Andrew Tate should have been anathema to the folks who spend half their time telling us they’re not far right. But, instead, he became a well-dressed, wealthy caricature of a successful “alpha male”, conducting high-profile TV interviews with people like Piers Morgan.
Sure, video may have emerged in 2016 showing him hitting a woman with a belt and leading to his expulsion from the Big Brother house (in a statement, both he and the woman featured in the clip said they were friends and that the actions depicted were consensual). He may also have claimed that, once married, a woman becomes a man’s property – but his reach, influence and masterful command of social media seemingly made up for all that. TalkTV, GB News et al still platformed him.
Then he got arrested. As Tate was held on charges of human trafficking, certain right-wing media outlets scrambled to disassociate themselves from the man who has described himself as “absolutely sexist” and “absolutely a misogynist”. GB News, who previously broadcast an interview with Tate stating (unchallenged) that the pandemic was “imaginary”, ran a show hosted by three women calling out his misogyny.
Julia Hartley-Brewer, who tweeted that she would choose Tate’s lifestyle over that of “doom-mongering eco-cultist” Greta Thunberg, later claimed she didn’t really know who Tate was, branding him “an irrelevance”. She has since decided that Tate is, in fact, a “nasty misogynist”.
Interestingly, earlier this week, Hartley-Brewer also appeared on TalkTV discussing the actions of rioters in Brazil and at the Capitol insurrection, claiming that “what happened with… Trump and Bolsonaro started on the left”.
The concept of the left being responsible for the Capitol insurrection has been around since 2021, when Republicans were pushing it to deflect from their own actions on 6 January. It has been disproven many times, yet remains strong within the QAnon conspiracy circuit who see the left and Antifa as working for the powers that be – while they represent the disenfranchised “alt-right”, a group which could feasibly claim Tate as one of their own. The Capitol claim is one of the more egregious examples of conspiracy theories making their way into mainstream news, but not the only one.
GB News have promoted and hosted a number of anti-vax personalities over the last three years, while their presenters have tweeted in support of discredited books and films promoting unfounded conspiracy theories about the Covid-19 pandemic.

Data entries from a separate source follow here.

-- ==== Sys2Proof/Machine/Records.lean ====
section
/-!
DEFINITION. The bytes that the engine's records have in memory and where they lie: the rings of spec/03 R76 to R78, the log-probability
entries of spec/09 R367, the row-control area of R337, and the rings of Bins (spec/12 R441), of Keeper (spec/13 R469, spec/15 R517)
and of the decision trace (spec/19 R604).
-/
namespace Sys2Proof.Machine

/-- A write to memory: host memory or Store, the byte address, the number of bytes, and their little-endian value. -/
structure MemWrite where
  host : Bool
  addr : Nat
  size : Nat
  value : Nat
deriving DecidableEq, Repr

/-- A record of the Bins trace (R441). -/
def binTraceBits (stamp kind core : Nat) (coreV : Bool) (wait : Nat) (b : BinEnt) : Nat :=
  putFields
    [(0, 63, 0, stamp), (8, 3, 0, kind), (8, 9, 4, b.level), (8, 15, 10, b.pid), (8, 22, 16, if coreV then core else 0),
     (8, 23, 23, b2n coreV), (8, 27, 24, b.inst), (8, 31, 28, b.epoch)]
  + putFields [(0xC, 31, 0, b.seq), (0x10, 31, 0, b.opid), (0x14, 15, 0, b.step), (0x16, 15, 0, wait), (0x18, 63, 0, b.arg)]

/-- A record of the slowdown block of interval `n` (R469): A, C, B, SLOW and the partition. -/
def slowBits (n : Nat) (x : Nat × Nat × Nat × Nat × Nat) : Nat :=
  putFields
    [(0, 31, 0, x.1), (4, 31, 0, x.2.1), (8, 31, 0, x.2.2.1), (0xC, 15, 0, x.2.2.2.1), (0xE, 5, 0, x.2.2.2.2), (0xF, 7, 0, n % 256)]

/-- Equal items of `size` bytes laid out one after another. -/
def laidOut (size : Nat) (l : List Nat) : Nat :=
  sumBy (fun (p : Nat × Nat) => p.2 * 2 ^ (8 * size * p.1)) ((List.range l.length).zip l)

/-- A partition record (R518). -/
def acctPartBits (pid span first close : Nat) (vals : List Nat) : Nat :=
  putFields [(0, 3, 0, 1), (1, 5, 0, pid), (2, 15, 0, span), (4, 31, 0, first % two32), (8, 63, 0, close)]
  + laidOut 8 ((vals.take 6).map (fun v => v % 2 ^ 64)) * 2 ^ 128

/-- A request record (R519): ENGINE_NS, TOKENS, PREFIX, and the four figures that follow. -/
def acctReqBits (pid gen rqid tag : Nat) (vals : List Nat) : Nat :=
  putFields
    [(0, 3, 0, 2), (1, 5, 0, pid), (2, 15, 0, gen), (4, 31, 0, rqid), (8, 63, 0, tag), (0x10, 63, 0, vals.getD 0 0 % 2 ^ 64),
     (0x18, 31, 0, vals.getD 1 0 % two32), (0x1C, 31, 0, vals.getD 2 0 % two32)]
  + laidOut 8 (((vals.drop 3).take 4).map (fun v => v % 2 ^ 64)) * 2 ^ 256

/-- Bytes of an entry of a ring by its kind: submission, completion, event (R76). -/
def ringEntry (kind : Nat) : Nat := if kind = 0 then 128 else if kind = 1 then 64 else 32

/-- Host address of the entry at position `p` of a ring (R76, R77). -/
def Eng.ringAddr (e : Eng) (r p : Nat) : Nat := e.pairv 0x1044 r + p % e.ringDepth r * ringEntry (e.ringKind r)

/-- Host address of a ring's pointer line (R76, R78). -/
def Eng.pointerAddr (e : Eng) (r : Nat) : Nat := e.pairv 0x1044 r + e.ringDepth r * ringEntry (e.ringKind r)

/-- A ring's record in two posted writes: bytes 0x08 on first, bytes 0x00 to 0x07 after them (R105, R109). -/
def twoWrites (addr size value : Nat) : List MemWrite :=
  [{ host := true, addr := addr + 8, size := size - 8, value := value / 2 ^ 64 }, { host := true, addr, size := 8, value := value % 2 ^ 64 }]

/-- What a record writes to memory, oldest first: host memory for the rings of Hatch and log-probabilities, Store for the others.
Outputs that are no memory record write nothing. A record in the overflow area has PHASE 0: it is set where a ring takes the record (R112). -/
def Eng.written (e : Eng) (o : Out) : List MemWrite :=
  match o with
  | .completion r p ph v => twoWrites (e.ringAddr r p) 64 (v.bits ph)
  | .overflow a v => [{ host := false, addr := a, size := 64, value := v.bits 0 }]
  | .event r p ph lost v => twoWrites (e.ringAddr r p) 32 (v.bits ph lost)
  | .pointerLine r c => [{ host := true, addr := e.pointerAddr r, size := 64, value := c % two32 }]
  | .logprob a w => [{ host := true, addr := a, size := 4 * w.length, value := laidOut 4 (w.map (fun x => x.toNat)) }]
  | .trace i r => [{ host := false, addr := e.pairv 0x10010 + 32 * i, size := 32, value := r.bits }]
  | .binTrace i t k c cv w b => [{ host := false, addr := e.pairv 0xB060 + 32 * i, size := 32, value := binTraceBits t k c cv w b }]
  | .slowBlock n l =>
    [{ host := false, addr := e.pairv 0xC08C + n % 2 ^ max 4 (min 20 (e.fv F.KPR_SLOW_CFG_LOG2_BLOCKS)) * 1024, size := 1024,
       value := laidOut 16 (l.map (slowBits n)) }]
  | .acctPart i p sp f c v => [{ host := false, addr := e.pairv 0xC260 + 64 * i, size := 64, value := acctPartBits p sp f c v }]
  | .acctReq i p g q t v => [{ host := false, addr := e.pairv 0xC260 + 64 * i, size := 64, value := acctReqBits p g q t v }]
  | .rowControl a c => [{ host := false, addr := a, size := 32, value := c.bits }]
  | _ => []

end Sys2Proof.Machine
end

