theorem Eng.estEdge_only {us offs : List Nat} (e : Eng) {i : Nat} (low : i < 16) (composer : 4 ∈ us) (est : 0x3084 ∈ offs) :
    e.Only us offs (e.estEdge i) := by
  obtain ⟨regs, eq, moved, kept⟩ := e.estEdge_eq i
  rw [eq]
  refine Eng.Only.trans ?_ (.setCmp _ _ composer)
  cases last : (e.inst i).lastEdge with
  | none => rw [kept last]; exact .refl _
  | some was => rw [moved was last]; exact .poke _ _ _ _ (by omega) est

theorem Eng.markEdge_only {us offs : List Nat} (e : Eng) (i : Nat) (gate : 3 ∈ us) : e.Only us offs (e.markEdge i) :=
  .of_parts rfl rfl (fun u out => by unfold Eng.partSame; split <;> simp_all [Eng.markEdge])

/-- The second part of O22: the edge of a step. -/
theorem stepEdge_takes {s : State} {i : Nat} {st : Step} (up : s.boot.absent = false) (settled : s.Settled) (low : i < 16)
    (step : (s.eng.inst i).step = some st) (waits : st.started = false) (aligned : s.eng.aligned i = true) :
    let e := s.eng
    let now := max e.now st.edge
    let hit := fun (x : Nat × Word × Nat) => (keyInst x.1).isNone && decide (x.2.2 < now)
    (∀ x ∈ e.pend, hit x = true → x.1 ≠ regKey 0xE020 0 ∧ x.1 ≠ regKey 0x6050 0 ∧ x.1 / 65536 ∉ rateOffs) →
    let quota := fun (view : Tab Word) => tgetD view (regKey 0x6084 i) (rstWord 0x6084)
    let cellar := fun (view : Tab Word) => tgetD view (regKey 0x608C i) (rstWord 0x608C)
    ∃ t, exec (.stepEdge i) s = .next t ∧ t.eng.now = now ∧
      t.eng.inst i = { e.inst i with step := some { st with started := true }, win := false, lastEdge := some now } ∧
      (∀ j, j ≠ i → t.eng.inst j = e.inst j) ∧
      (∀ k, tgetD t.eng.act k (rstWord (k / 65536)) =
        if k ∈ instKeys i then tgetD e.cap k (rstWord (k / 65536))
        else match (e.pend.filter hit).reverse.find? (fun x => decide (x.1 = k)) with
          | some x => x.2.1
          | none => tgetD e.act k (rstWord (k / 65536))) ∧
      t.eng.pend = e.pend.filter (fun x => !hit x && decide (keyInst x.1 ≠ some i)) ++
        (e.held.filter (fun x => decide (x.1 = i))).map (fun x => (x.2.1, x.2.2, now)) ∧
      t.eng.held = e.held.filter (fun x => decide (x.1 ≠ i)) ∧ t.eng.cap = e.cap ∧
      t.eng.out = .array (.startStep i st.num) :: e.out ∧
      (∀ was, (e.inst i).lastEdge = some was → t.eng.fv F.GAT_INST_STEP_EST_EST i =
        stepEst (e.fv F.GAT_INST_STEP_EST_EST i) (now - was) % 2 ^ 24) ∧
      (quota e.cap = quota e.act → cellar e.cap = cellar e.act → t.eng.shv = e.shv) ∧
      ((e.inst i).active = true → quota e.cap ≠ quota e.act →
        t.eng.shvi i = { e.shvi i with q := max (e.shvi i).qLoad (min (bitsOf (quota e.cap).toNat 23 0) (e.quotaRoom i)) }) ∧
      t.eng.gat = { e.gat with edges := sinsert e.gat.edges i } ∧ s.Only [0, 3, 4, 6, 12, 17, 18] [0x3084] t := by
  intro e now hit plain quota cellar
  have nowEq : (e.advance st.edge).now = now := Eng.advance_now _ _
  have pendEq : (e.advance st.edge).pend = e.pend := Eng.advance_pend _ _
  obtain ⟨shv, deciding, views, same, newQ⟩ := (e.advance st.edge).edgeViews_plain low (by rw [nowEq, pendEq]; exact plain)
  have actEq : (e.advance st.edge).act = e.act := Eng.advance_act _ _
  have capEq : (e.advance st.edge).cap = e.cap := Eng.advance_cap _ _
  have heldEq : (e.advance st.edge).held = e.held := Eng.advance_held _ _
  have cmpEq : (e.advance st.edge).cmp = e.cmp := Eng.advance_cmp _ _
  have shvEq : (e.advance st.edge).shv = e.shv := Eng.advance_shv _ _
  have outEq : (e.advance st.edge).out = e.out := Eng.advance_out _ _
  have gatEq : (e.advance st.edge).gat = e.gat := Eng.advance_gat _ _
  have instEq : ∀ j, (e.advance st.edge).inst j = e.inst j := fun j => congrArg (fun c : Cmp => tgetD c.insts j {}) cmpEq
  have roomEq : (e.advance st.edge).quotaRoom i = e.quotaRoom i :=
    Eng.quotaRoom_congr i (Eng.advance_fv _ _ _ _ (by decide) (by decide)) shvEq cmpEq
  have estEq : (e.advance st.edge).fv F.GAT_INST_STEP_EST_EST i = e.fv F.GAT_INST_STEP_EST_EST i :=
    Eng.advance_fv _ _ _ _ (by omega) (by decide)
  have only := Eng.Only.advance (us := [0, 3, 4, 6, 12, 17, 18]) (offs := [0x3084]) e st.edge (by decide) (by decide) (by decide)
  rw [show (e.advance st.edge).shvi i = e.shvi i from congrArg (fun c : Shv => tgetD c.insts i {}) shvEq, roomEq, instEq i] at newQ
  rw [actEq, capEq] at same newQ
  rw [nowEq, pendEq, actEq, capEq, heldEq] at views
  rw [shvEq] at same
  refine ⟨_, exec_stepEdge up settled step waits aligned, ?_⟩
  have edge : s.eng.atEdge i st = _ := views
  generalize s.eng.atEdge i st = y at edge ⊢
  generalize e.advance st.edge = a at *
  have yNow : y.now = now := edge ▸ rfl
  have yEst : y.fv F.GAT_INST_STEP_EST_EST i = e.fv F.GAT_INST_STEP_EST_EST i := edge ▸ estEq
  have yInst : ∀ j, y.inst j = if j = i then { e.inst i with win := false } else e.inst j := fun j => by
    rw [edge, ← instEq i, ← instEq j]
    exact a.inst_modInst i j (fun x => { x with win := false })
  have yOnly : e.Only [0, 3, 4, 6, 12, 17, 18] [0x3084] y := by
    rw [edge, ← nowEq, ← capEq]
    exact only.trans (.setEdge (us := [0, 3, 4, 6, 12, 17, 18]) a _ _ _ _ _ _ (by decide) (by decide) (by decide) (by decide))
  have yAct : y.act = _ := congrArg Eng.act edge
  have yPend : y.pend = _ := congrArg Eng.pend edge
  have yHeld : y.held = _ := congrArg Eng.held edge
  have yCap : y.cap = _ := congrArg Eng.cap edge
  have yShv : y.shv = _ := congrArg Eng.shv edge
  have yGat : y.gat = e.gat := edge ▸ gatEq
  have yOut : y.out = e.out := edge ▸ outEq
  have beganInst : ∀ j, (y.begun i st).inst j =
      if j = i then { e.inst i with step := some { st with started := true }, win := false } else e.inst j := fun j => by
    rw [Eng.inst_begun, yInst i, yInst j, if_pos rfl]
    split <;> rfl
  have only := yOnly.trans (y.begun_only i st (by decide))
  obtain ⟨regs, moved, -, -⟩ := (y.begun i st).estEdge_eq i
  refine ⟨?_, ?_, fun j other => ?_, fun k => ?_, ?_, ?_, ?_, ?_, fun was last => ?_, fun hq hc => ?_, fun active other => ?_, ?_, ?_⟩
  · rw [moved]; exact yNow
  · change ((y.begun i st).estEdge i).inst i = _
    rw [Eng.inst_estEdge, if_pos rfl, beganInst i, if_pos rfl, show (y.begun i st).now = now from yNow]
  · change ((y.begun i st).estEdge i).inst j = _
    rw [Eng.inst_estEdge, if_neg other, beganInst j, if_neg other]
  · rw [moved]
    change tgetD y.act _ _ = _
    rw [yAct, tgetD_accepted, tgetD_forcedTab, lastTo_keys]
    by_cases view : k ∈ instKeys i
    · have none_ : (e.pend.filter (fun x => (keyInst x.1).isNone && decide (x.2.2 < now))).reverse.find? (fun x => decide (x.1 = k)) = none :=
        List.find?_eq_none.mpr (fun x hx => by
          have wide := (Bool.and_eq_true_iff.mp (List.mem_filter.mp (List.mem_reverse.mp hx)).2).1
          intro same
          rw [of_decide_eq_true same, keyInst_instKeys low view] at wide
          exact absurd wide (by simp))
      rw [if_pos view, if_pos view, none_]
      rfl
    · rw [if_neg view, if_neg view]
      rfl
  · rw [moved]; exact yPend
  · rw [moved]; exact yHeld
  · rw [moved]; exact yCap
  · rw [moved]; exact congrArg (List.cons _) yOut
  · have last' : ((y.begun i st).inst i).lastEdge = some was := by rw [beganInst, if_pos rfl]; exact last
    refine (Eng.fv_congr (e' := _) (e := (y.begun i st).estEdge i) rfl _ _).trans (((y.begun i st).estEdge_est i last').trans ?_)
    rw [show (y.begun i st).fv F.GAT_INST_STEP_EST_EST i = _ from yEst, show (y.begun i st).now = now from yNow]
  · rw [moved]; exact yShv.trans (same hq hc)
  · rw [moved]
    exact (congrArg (fun c : Shv => tgetD c.insts i {}) yShv).trans (newQ active other)
  · rw [moved]; exact congrArg (fun g : Gat => { g with edges := sinsert g.edges i }) yGat
  · exact ⟨rfl, rfl, (only.trans ((y.begun i st).estEdge_only low (by decide) (by decide))).trans (Eng.markEdge_only _ i (by decide))⟩

/-- Settles O22: an idle edge takes the accepted writes in order, and the edge of a step the captured view, then the engine-wide writes. -/
theorem edgesPutWritesInForce : Obligations.EdgesPutWritesInForce := by
  intro i st s up settled
  exact ⟨fun inactive idle plain => idleEdge_takes up settled inactive idle plain,
    fun low step waits aligned => stepEdge_takes up settled low step waits aligned⟩

end Sys2Proof.Machine
end
section
/-!
The cyclic slot table (O23): entries, frame boundaries and the starts of slots.
-/
namespace Sys2Proof.Machine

Presenter Calvin Robinson took GBNews’ commitment to the Fox News model one step further, publicly tweeting that “paedophilia is the natural conclusion of liberalism”. Reviving a decades-old homophobic trope, Robinson’s tweet was swiftly immortalised in a graphic by Turning Point UK (TPUK), the UK division of the US far-right student group. TPUK has former members (including Robinson) in various branches of government and associated think tanks, many of whom have appeared on GB News and most of whom appear keen to shove the Overton Window a little further to the right.
TPUK’s 10 point campaign plan, tweeted last week, declared their commitment to “reducing immigration”, “monitoring left-wing indoctrination in schools” and “promoting patriotism”, while bringing back both national service and the death penalty. It is nearly identical to the current policies page of the far-right Patriotic Alternative website.
The fact that social media algorithms allowed Tate to become a “star” is frustrating. It is easy to think “who believes this nonsense”, but their influence on disenfranchised right wingers is undeniable – and may explain why people like him become held up as a poster boy for the alt-right; as an “anti-hero”.
Conspiracy groups with thousands of members have now been so thoroughly infiltrated by the far right that they believe refugees living in hotels are a “secret UN Army” sent to enforce permanent lockdown. Last summer those same groups protested Drag Queen Story Hour, convinced that the LGBT+ community were “normalising paedophilia”.
If we intend to continue functioning as a society, it is our duty to counter hate with the truth. The future of journalism – and much more – depends on it.